Selanjutnya, kehidupan dunia sempat kembali normal karena pada saat itu manusia juga kembali pada kehidupan yang sederhana, atau bahkan ada yang primitif. Tidak banyak pengerusakan alam, karena memang teknologi manusia kala itu masih sangat sederhana dan sifat mereka juga belum serakah. Manusia juga kembali menghargai alam dan kehidupan makhluk lainnya, seperti yang pernah di lakukan oleh nenek moyang mereka dulu, Namun, perlahan-lahan itu semua berubah sejak kelompok-kelompok manusia tertentu mulai membangun kerajaan besarnya (imperium/kekaisaran). Mereka mulai menjadikan alam sebagai ladang eksploitasi yang bisa digarap sesukanya, bahkan bila perlu harus menjajah, memperbudak, berperang dan membunuh orang banyak. Hal itu terus saja berlanjut dari zaman ke zaman, sehingga menyebabkan Bumi ini sekali lagi harus memasuki masa kritisnya.

Lalu, khususnya sejak abad ke-19 Masehi, keadaan Bumi ini telah berubah sangat drastis. Revolusi industri kemudian bergulir ke seluruh dunia, mengajarkan pola hidup manusia yang baru, yang mengabaikan kesakralan tanah, air, tetumbuhan, dan hewan. Tiada lagi rasa bersalah atau berdosa karena merusak alam demi kepentingan usaha-usaha: industri, perdagangan, jasa, atau untuk real estate/pemukiman. Akibatnya tetumbuhan, hewan dan mata air semakin berkurang, sementara bumi terus dibor untuk menghisap minyak atau gas dan digali untuk menemukan batu bara, emas, perak, timah, tembaga, besi, intan, dan sebagainya. Pencemaran lingkungan juga terjadi dimana-mana dan keadaannya semakin parah. Pertanian yang tadinya hanya menggunakan pupuk organik juga diganti dengan pupuk kimia buatan pabrik. Semua itu lalu menyebabkan tetumbuhan menderita akibat keracunan pada akar, batang, daun dan buahnya. Bahkan pada akhirnya keadaan yang buruk ini juga menyebar ke tubuh manusia – yang juga ikut keracunan – karena memakan hasil dari pertanian.
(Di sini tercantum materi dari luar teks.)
-- ==== Sys2Proof/Machine/Exit.lean ====
section
/-!
DEFINITION. `EXIT` and what the end of a lane sets free (R206, R68, R69, R212, R214, R216, R227, R300).
-/

namespace Sys2Proof.Machine

/-- An engine entry is still awaited by a trap group, or by a lane that has yet to take its trap (R300). -/
def State.entryWanted (s : State) (core n : Nat) : Bool :=
  s.warps.any fun e => warpCore e.1 == core && e.2.lanes.any fun t =>
    t.live && ((t.frames.any fun f => f.entry == some n) || t.engTraps.any fun x => x.entry == some n)

/-- Entries held by a translation fault whose trap groups have all exited are dropped, with their locks (R300). -/
def State.dropStuck (s : State) (core : Nat) : State :=
  let gone := ((s.core core).engine.queue.filter fun e => e.stuck && !s.entryWanted core e.id).map (·.id)
  if gone.isEmpty then s
  else (s.updCore core fun c =>
    { c with engine := { c.engine with queue := c.engine.queue.filter fun e => !gone.contains e.id }
             locks := c.locks.filter fun l => !(l.2.owner == 2 && gone.contains l.2.req) }).tryMwait core

/-- What the exit of lanes of a warp sets free: lane instructions that named them, callee groups, a `BARX`, held engine
entries, and the warp itself. -/
def State.afterExit (s : State) (wid : Nat) : State :=
  if (s.warps.get? wid).isNone then s
  else
    let s1 := (s.meetAgain wid).releaseCallees wid
    ((s1.tryBarx (wgKey wid)).dropStuck (warpCore wid)).tryRetire wid

/-- `EXIT` (R206, R214): the lane's return entries are discarded, the spilled ones read back and counted. -/
def execExitT (f : Fields) (s : State) : Out :=
  s.issue .exitT f [] fun s =>
    let (s1, ts) := s.perLane f (fun _ => []) fun st i =>
      .ok ((st.dropSpilled st.curCore st.curCtx i.t.spl i.t.csp).lane! i.l (·.exit))
    let s2 := (s1.finish f ts).splitBundle s.cur.wid (s.cur.mask &&& ~~~(maskOfLanes (ts.map (·.1))))
    .next (s2.afterExit s.cur.wid)

end Sys2Proof.Machine
end

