-- ==== Sys2Proof/Certificates/Slice0/Obligations.lean ====
section
/-!
DEFINITION. The statements for the provers. Each docstring names the rules of the manual that the statement formalises.
`State.Clear` is the premise that nothing stands in an instruction's way (its bundle exists, it decodes, its guards are
good, no injection is armed); `State.Good` that its register operands are good; `State.Wrote` says what each lane took and
that nothing else has changed.
-/

open Sys2Proof Sys2Proof.Machine

/-! ## Integers, logic, moves and predicates -/

/-- R106, R11: residue arithmetic is taken modulo 15: the powers of 16 and of 2, the inverses of the powers of 2, and the
residue of a complement. -/
def Obligations.ResidueArithmetic : Prop :=
  (∀ j : Nat, 2 ^ (4 * j) % 15 = 1) ∧ (∀ n : Nat, 2 ^ n % 15 = 2 ^ (n % 4) % 15 ∧ 2 ^ (n % 4) ∈ [1, 2, 4, 8]) ∧
    2 * 8 % 15 = 1 ∧ (∀ n : Nat, inv2 n = 2 ^ ((4 - n % 4) % 4) ∧ 2 ^ n * inv2 n % 15 = 1) ∧ res 0xFFFFFFFF = 0 ∧
      ∀ a : Word, (res a).toNat < 15 ∧ (res (~~~a)).toNat = (15 - (res a).toNat) % 15

/-- R158: the TYPE codes fix a width and a signedness; `wrap` reads back as the integer of the type that is congruent to
y, `satw` as the nearest integer of the type, and both are written extended to 32 bits. OPM[3] selects
`satw`; bits of a source above the width do not count. -/
def Obligations.TypedWrite : Prop :=
  ∀ (t : Nat) (x : Word) (y : Int), t < 6 →
    (tyMin t ≤ tyExt t x ∧ tyExt t x ≤ tyMax t ∧ ((2 : Int) ^ tyWidth t) ∣ tyExt t x - x.toNat) ∧
      (∀ z : Word, z.toNat % 2 ^ tyWidth t = x.toNat % 2 ^ tyWidth t → tyExt t z = tyExt t x) ∧
      (∀ f : Fields, f.sat = f.opm.getLsbD 3) ∧
      (((2 : Int) ^ tyWidth t) ∣ tyExt t (tyWrite t false y) - y) ∧
      tyExt t (tyWrite t true y) = (if y < tyMin t then tyMin t else if tyMax t < y then tyMax t else y) ∧
      ∀ sat, (if tySigned t then (tyWrite t sat y).toInt else (tyWrite t sat y).toNat) = tyExt t (tyWrite t sat y)

/-- R163, R158, R21, R26: each add-class form writes the y of its row, wrapped or saturated, in every lane that
runs, and changes nothing else. R164: the carry chain. CIN 15 is a carry of zero, COUT 15 writes no carry. -/
def Obligations.AdditionForms : Prop :=
  (∀ (s : State) (f : Fields),
     s.GivesWord (.add f) .add f (fun l => tyWrite f.ty f.sat (s.iA .add f l + s.iB .add f l)) ∧
     s.GivesWord (.sub f) .sub f (fun l => tyWrite f.ty f.sat (s.iA .sub f l - s.iB .sub f l)) ∧
     s.GivesWord (.neg f) .neg f (fun l => tyWrite f.ty f.sat (-s.iA .neg f l)) ∧
     s.GivesWord (.absI f) .absI f (fun l => tyWrite f.ty f.sat |s.iA .absI f l|) ∧
     s.GivesWord (.minI f) .minI f (fun l => tyWrite f.ty false (min (s.iA .minI f l) (s.iB .minI f l))) ∧
     s.GivesWord (.maxI f) .maxI f (fun l => tyWrite f.ty false (max (s.iA .maxI f l) (s.iB .maxI f l))) ∧
     s.GivesWord (.clamp f) .clamp f
       (fun l => tyWrite f.ty false (min (max (s.iA .clamp f l) (s.iB .clamp f l)) (s.iC .clamp f l))) ∧
     s.GivesWord (.avg f) .avg f
       (fun l => tyWrite f.ty false ((s.iA .avg f l + s.iB .avg f l + if f.opm4 then 0 else 1) / 2)) ∧
     s.GivesWord (.sad f) .sad f (fun l => tyWrite f.ty f.sat (|s.iA .sad f l - s.iB .sad f l| + s.iC .sad f l))) ∧
  (∀ (s : State) (f : Fields),
     (∀ l < 32, s.Runs f l → f.cN % 16 ≠ 15 → (s.curWarp.lane l).predBad (f.cN % 16) = false) →
     let ci (l : Nat) : Nat := if f.cN % 16 = 15 then 0 else ((s.curWarp.lane l).pred (f.cN % 16)).toNat
     let out (c : Bool) : List (Nat × Bool) :=
       if f.cN / 16 % 16 = 15 then [] else [(f.cN / 16 % 16, c), (f.cN / 16 % 16 + 1, !c)]
     s.Gives (.addc f) .addc f (fun l =>
       { dst := [.gen (BitVec.ofNat 32 ((s.wA .addc f l).toNat + (s.wB .addc f l).toNat + ci l))]
         preds := out (2 ^ 32 ≤ (s.wA .addc f l).toNat + (s.wB .addc f l).toNat + ci l) }) ∧
     s.Gives (.subb f) .subb f (fun l =>
       { dst := [.gen (BitVec.ofInt 32 ((s.wA .subb f l).toNat - (s.wB .subb f l).toNat - ci l))]
         preds := out (((s.wA .subb f l).toNat : Int) - (s.wB .subb f l).toNat - ci l < 0) }))

/-- R165, R158: the multiply forms. `.SU` reads B unsigned. R168, R169: the pair forms and the scaled additions. -/
def Obligations.MultiplyForms : Prop :=
  (∀ (s : State) (f : Fields),
     let b (op : Op) (l : Nat) : Int := if f.opm4 then (s.wB op f l).toNat else s.iB op f l
     s.GivesWord (.mul f) .mul f (fun l => tyWrite f.ty f.sat (s.iA .mul f l * s.iB .mul f l)) ∧
     s.GivesWord (.mulh f) .mulh f (fun l => BitVec.ofInt 32 (s.iA .mulh f l * b .mulh l / 2 ^ 32)) ∧
     s.GivesWord (.mad f) .mad f (fun l => tyWrite f.ty f.sat (s.iA .mad f l * s.iB .mad f l + s.iC .mad f l)) ∧
     s.GivesWord (.madh f) .madh f (fun l => BitVec.ofInt 32 ((s.iA .madh f l * b .madh l + s.iC .madh f l) / 2 ^ 32)) ∧
     s.GivesPair (.mulw f) .mulw f (fun l => BitVec.ofInt 64 (s.iA .mulw f l * b .mulw l)) ∧
     s.GivesPair (.madw f) .madw f
       (fun l => BitVec.ofInt 64 (s.iA .madw f l * b .madw l) + pairOf (s.opC .madw f l)) ∧
     s.GivesWord (.idp4 f) .idp4 f (fun l =>
       let signed := f.ty = 4
       let c : Int := if signed then (s.wC .idp4 f l).toInt else (s.wC .idp4 f l).toNat
       let byteA (k : Nat) : Int :=
         let x := (s.wA .idp4 f l).extractLsb' (8 * k) 8
         if signed then x.toInt else x.toNat
       let byteB (k : Nat) : Int :=
         let x := (s.wB .idp4 f l).extractLsb' (8 * k) 8
         if signed ∧ f.opm4 = false then x.toInt else x.toNat
       tyWrite (if signed then 0 else 1) f.sat
         (c + byteA 0 * byteB 0 + byteA 1 * byteB 1 + byteA 2 * byteB 2 + byteA 3 * byteB 3))) ∧
  (∀ (s : State) (f : Fields),
     let ext (v : BitVec 64) : Int := if f.ty = 0 then v.toInt else v.toNat
     let write (y : Int) : BitVec 64 :=
       BitVec.ofInt 64 (if f.sat then if f.ty = 0 then max (-2 ^ 63) (min y (2 ^ 63 - 1)) else max 0 (min y (2 ^ 64 - 1)) else y)
     s.GivesPair (.add64 f) .add64 f (fun l => write (ext (s.pA .add64 f l) + ext (s.pB .add64 f l))) ∧
     s.GivesPair (.sub64 f) .sub64 f (fun l => write (ext (s.pA .sub64 f l) - ext (s.pB .sub64 f l))) ∧
     s.GivesPair (.neg64 f) .neg64 f (fun l => write (-ext (s.pA .neg64 f l))) ∧
     s.GivesPair (.mul64 f) .mul64 f (fun l => s.pA .mul64 f l * s.pB .mul64 f l) ∧
     s.GivesWord (.lea f) .lea f
       (fun l => BitVec.ofNat 32 ((s.wA .lea f l).toNat + (s.wB .lea f l).toNat * 2 ^ (f.opm.toNat % 8))) ∧
     s.GivesPair (.lea64 f) .lea64 f (fun l =>
       BitVec.ofInt 64 ((s.pA .lea64 f l).toNat +
         (if f.opm4 then ((s.wB .lea64 f l).toNat : Int) else (s.wB .lea64 f l).toInt) * 2 ^ (f.opm.toNat % 8))))

/-- R170, R171: the bitwise forms; `BITFN` looks each bit up in its table. R172: shifts and rotates by B[7:0]. R173,
R174: bit fields and bit counts. -/
def Obligations.LogicShiftsFields : Prop :=
  (∀ (s : State) (f : Fields),
     s.GivesWord (.andB f) .andB f (fun l => s.wA .andB f l &&& s.wB .andB f l) ∧
     s.GivesWord (.orB f) .orB f (fun l => s.wA .orB f l ||| s.wB .orB f l) ∧
     s.GivesWord (.xorB f) .xorB f (fun l => s.wA .xorB f l ^^^ s.wB .xorB f l) ∧
     s.GivesWord (.notB f) .notB f (fun l => ~~~s.wA .notB f l) ∧
     s.GivesWord (.andn f) .andn f (fun l => s.wA .andn f l &&& ~~~s.wB .andn f l) ∧
     ∃ g : Nat → Word,
       (∀ l < 32, ∀ k < 32, (g l).getLsbD k =
         ((f.c.extractLsb' 7 2) ++ f.opm : BitVec 8).getLsbD
           (((s.wA .bitfn f l).getLsbD k).toNat + 2 * ((s.wB .bitfn f l).getLsbD k).toNat +
             4 * (((s.curWarp.lane l).reg (f.cN % 128)).data.getLsbD k).toNat)) ∧
       s.GivesWord (.bitfn f) .bitfn f g) ∧
  (∀ (s : State) (f : Fields),
     let n (op : Op) (l : Nat) : Nat := (s.wB op f l).toNat % 256
     s.GivesWord (.shl f) .shl f (fun l => if n .shl l < 32 then BitVec.ofNat 32 ((s.wA .shl f l).toNat * 2 ^ n .shl l) else 0) ∧
     s.GivesWord (.shr f) .shr f (fun l =>
       if f.ty = 0 then
         if n .shr l < 32 then BitVec.ofInt 32 ((s.wA .shr f l).toInt / 2 ^ n .shr l)
         else if (s.wA .shr f l).msb then BitVec.allOnes 32 else 0
       else if n .shr l < 32 then BitVec.ofNat 32 ((s.wA .shr f l).toNat / 2 ^ n .shr l) else 0) ∧
     s.GivesWord (.rol f) .rol f (fun l => (s.wA .rol f l).rotateLeft (n .rol l % 32)) ∧
     s.GivesPair (.shl64 f) .shl64 f
       (fun l => if n .shl64 l < 64 then BitVec.ofNat 64 ((s.pA .shl64 f l).toNat * 2 ^ n .shl64 l) else 0) ∧
     s.GivesPair (.shr64 f) .shr64 f (fun l =>
       if f.ty = 0 then
         if n .shr64 l < 64 then BitVec.ofInt 64 ((s.pA .shr64 f l).toInt / 2 ^ n .shr64 l)
         else if (s.pA .shr64 f l).msb then BitVec.allOnes 64 else 0
       else if n .shr64 l < 64 then BitVec.ofNat 64 ((s.pA .shr64 f l).toNat / 2 ^ n .shr64 l) else 0)) ∧
  (∀ (s : State) (f : Fields),
     let pos (op : Op) (l : Nat) : Nat := (s.wB op f l).toNat % 256
     let len (op : Op) (l : Nat) : Nat := (s.wB op f l).toNat / 256 % 256
     let len2 (op : Op) (l : Nat) : Nat := min (len op l) (32 - pos op l)
     (∃ g : Nat → Word,
       (∀ l < 32, ∀ k < 32, (g l).getLsbD k =
         if 32 ≤ pos .bfx l ∨ len .bfx l = 0 then false
         else if k < len2 .bfx l then (s.wA .bfx f l).getLsbD (pos .bfx l + k)
         else (f.ty == 0) && (s.wA .bfx f l).getLsbD (pos .bfx l + len2 .bfx l - 1)) ∧
       s.GivesWord (.bfx f) .bfx f g) ∧
     (∃ g : Nat → Word,
       (∀ l < 32, ∀ k < 32, (g l).getLsbD k =
         if (32 ≤ pos .bfi l ∨ len .bfi l = 0) ∨ k < pos .bfi l ∨ pos .bfi l + len2 .bfi l ≤ k then (s.wC .bfi f l).getLsbD k
         else (s.wA .bfi f l).getLsbD (k - pos .bfi l)) ∧
       s.GivesWord (.bfi f) .bfi f g) ∧
     s.GivesWord (.popc f) .popc f
       (fun l => BitVec.ofNat 32 ((Finset.range 32).filter fun k => (s.wA .popc f l).getLsbD k = true).card) ∧
     s.GivesWord (.clz f) .clz f
       (fun l => BitVec.ofNat 32 (if s.wA .clz f l = 0 then 32 else 31 - Nat.log2 (s.wA .clz f l).toNat)) ∧
     ∃ g : Nat → Word,
       (∀ l < 32, ∀ k < 32, (g l).getLsbD k = (s.wA .brev f l).getLsbD (31 - k)) ∧ s.GivesWord (.brev f) .brev f g)

/-- R175, R176: moves, selects, extension and byte selection. A move keeps the residue field of the word it reads. R177,
R178, R179, R180: compares and the predicate forms. -/
def Obligations.MovesAndPredicates : Prop :=
  (∀ (s : State) (f : Fields),
     s.Gives (.mov f) .mov f (fun l => { dst := [(s.opA .mov f l).getD 0 .zero] }) ∧
     s.Gives (.mov64 f) .mov64 f (fun l => { dst := [(s.opA .mov64 f l).getD 0 .zero, (s.opA .mov64 f l).getD 1 .zero] }) ∧
     ((∀ l < 32, s.Runs f l → (s.wA .movw f l).toNat < 64 ∧ (s.curWarp.wreg (s.wA .movw f l).toNat).wellFormed = true) →
       s.Gives (.movw f) .movw f (fun l => { dst := [s.curWarp.wreg (s.wA .movw f l).toNat] })) ∧
     ((∀ l < 32, s.Runs f l → (s.curWarp.lane l).predBad (f.cN % 16) = false) →
       s.Gives (.sel f) .sel f (fun l =>
         { dst := [if (s.curWarp.lane l).pred (f.cN % 16) then (s.opA .sel f l).getD 0 .zero else (s.opB .sel f l).getD 0 .zero] })) ∧
     s.GivesWord (.ext f) .ext f (fun l => tyWrite f.ty false (s.iA .ext f l)) ∧
     ∃ g : Nat → Word,
       (∀ l < 32, ∀ i < 4,
         let sel := (s.wB .bsel f l).extractLsb' (8 * i) 5
         let k := sel.toNat % 8
         let x := (s.wC .bsel f l ++ s.wA .bsel f l : BitVec 64).extractLsb' (8 * k) 8
         (g l).extractLsb' (8 * i) 8 =
           if sel.toNat / 8 = 0 then x else if sel.toNat / 8 = 1 then 0 else if sel.toNat / 8 = 2 ∧ x.msb = false then 0 else 255) ∧
       s.GivesWord (.bsel f) .bsel f g) ∧
  (∀ (s : State) (f : Fields),
     let cond (a b : Int) : Bool :=
       [decide (a = b), decide (a ≠ b), decide (a < b), decide (a ≤ b), decide (a > b), decide (a ≥ b)].getD (f.opm.toNat / 8) false
     let ext (v : BitVec 64) : Int := if f.ty = 0 then v.toInt else v.toNat
     let src (l : Nat) (x : BitVec 9) : Bool := x.toNat % 16 == 15 || (s.curWarp.lane l).pred (x.toNat % 16)
     let lut : BitVec 8 := f.b.extractLsb' 4 4 ++ f.a.extractLsb' 4 4
     let t (l : Nat) : Bool := lut.getLsbD ((src l f.a).toNat + 2 * (src l f.b).toNat + 4 * (src l f.c).toNat)
     s.GivesPreds (.cmp f) .cmp f (fun l => cond (s.iA .cmp f l) (s.iB .cmp f l)) ∧
     s.GivesPreds (.cmp64 f) .cmp64 f (fun l => cond (ext (s.pA .cmp64 f l)) (ext (s.pB .cmp64 f l))) ∧
     s.GivesPreds (.pset f) .pset f (fun l => (s.wA .pset f l).getLsbD ((s.wB .pset f l).toNat % 32)) ∧
     ((∀ l < 32, s.Runs f l → ∀ x ∈ [f.a, f.b, f.c], x.toNat % 16 ≠ 15 → (s.curWarp.lane l).predBad (x.toNat % 16) = false) →
       s.Gives (.pcomb f) .pcomb f (fun l =>
         { preds := (f.d.toNat % 16, t l) :: if f.opm4 then [(f.d.toNat % 16 + 1, !t l)] else [] })) ∧
     (f.opm4 = false → (∀ l < 32, s.Runs f l → ∀ k < 12, (s.curWarp.lane l).predBad k = false) →
       s.GivesWord (.pmov f) .pmov f (fun l => (s.curWarp.lane l).preds.zeroExtend 32)) ∧
     (f.opm4 = true →
       s.Gives (.pmov f) .pmov f (fun l =>
         { preds := ((List.range 12).filter fun k => (s.wA .pmov f l).getLsbD (16 + k)).map fun k =>
             (k, (s.wA .pmov f l).getLsbD k) })))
Oleh karena itulah, dalam kondisi yang sedemikian parah ini, kemampuan tetumbuhan dalam mengelola energi alam kian berkurang. Tanah menjadi tidak stabil karena diperas habis-habisan dan sebagiannya lagi keras (tidak subur) atau gersang dan kekeringan. Bahkan pada akhirnya tanah dan tetumbuhan juga tak mampu lagi menyerap energi alam untuk disalurkan ke berbagai tempat yang semestinya. Sehingga, energi yang terpendam di dalam perut Bumi kembali bangkit menjadi Mahadaya yang merusak. Barsuha (inti Bumi) terguncang, yang menyebabkan energi di lapisan Aswila keluar dari pusat Bumi dan bersifat menghancurkan. Maka dari itu terjadilah banyak gunung meletus, gempa bumi, tsunami, banjir, hujan badai, angin ribut, bumi yang terus memanas dan perubahan iklim yang tak menentu seperti sekarang ini. Es di kedua kutub Bumi dan di puncak-puncak gunung tertinggi terus mencair, permukaan laut meninggi, sehingga pulau-pulau dan benua akan tenggelam bersama-sama dengan segala bentuk kehidupan di atasnya. Keadaan ini lalu disebut dengan Pralaya. Sebuah kondisi yang mendekati akhir zaman bagi peradaban moderen.

kehancuran dunia 1

Namun kini, meskipun berbagai bencana alam telah nampak jelas di depan matanya, maka tidak sedikit orang yang katanya “pintar” yang justru tidak peduli dan tetap saja bersikap yang seenaknya pada lingkungan hidup. Ketika mengetahui informasi tentang bencana alam yang kini kerap terjadi secara acak, banyak pula dari mereka yang justru tertawa dan bersikap acuh tak acuh. Hanya segelintir orang saja yang merespon ancaman besar “di akhir zaman ini” dengan mengerahkan para ilmuwan untuk mencari alternatif agar bisa menanggulangi kerusakan Bumi secara langsung. Padahal kehidupan di muka Bumi ini laksana roda pedati yang terus berputar. Dimana cepat atau lambatnya perputaran “roda” itu sangat tergantung dari sikap umat manusia terhadap alam. Segala yang terjadi sekarang – khususnya bencana alam – hanyalah pengulangan terhadap apa yang pernah terjadi di masa lalu. Dan ini sudah bisa dibuktikan secara ilmiah, bahwa dulu memang keadaan daratan di muka Bumi ini sangat berbeda dari sekarang. Khususnya di wilayah Nusantara bagian barat, maka di sekitar ±15.000 tahun lalu saja masih bergabung dengan benua Asia dan menjadi satu daratan yang luas yang dikenal kini sebagai SundaLand. Artinya, dulu ada sebuah bencana dahsyat yang menyebabkan perubahan geografi yang luarbiasa di tanah Nusantara. Yang semuanya itu juga berkaitan erat dengan sikap buruk manusia pada saat itu. [Baca: Atlantis ada di Nusantara]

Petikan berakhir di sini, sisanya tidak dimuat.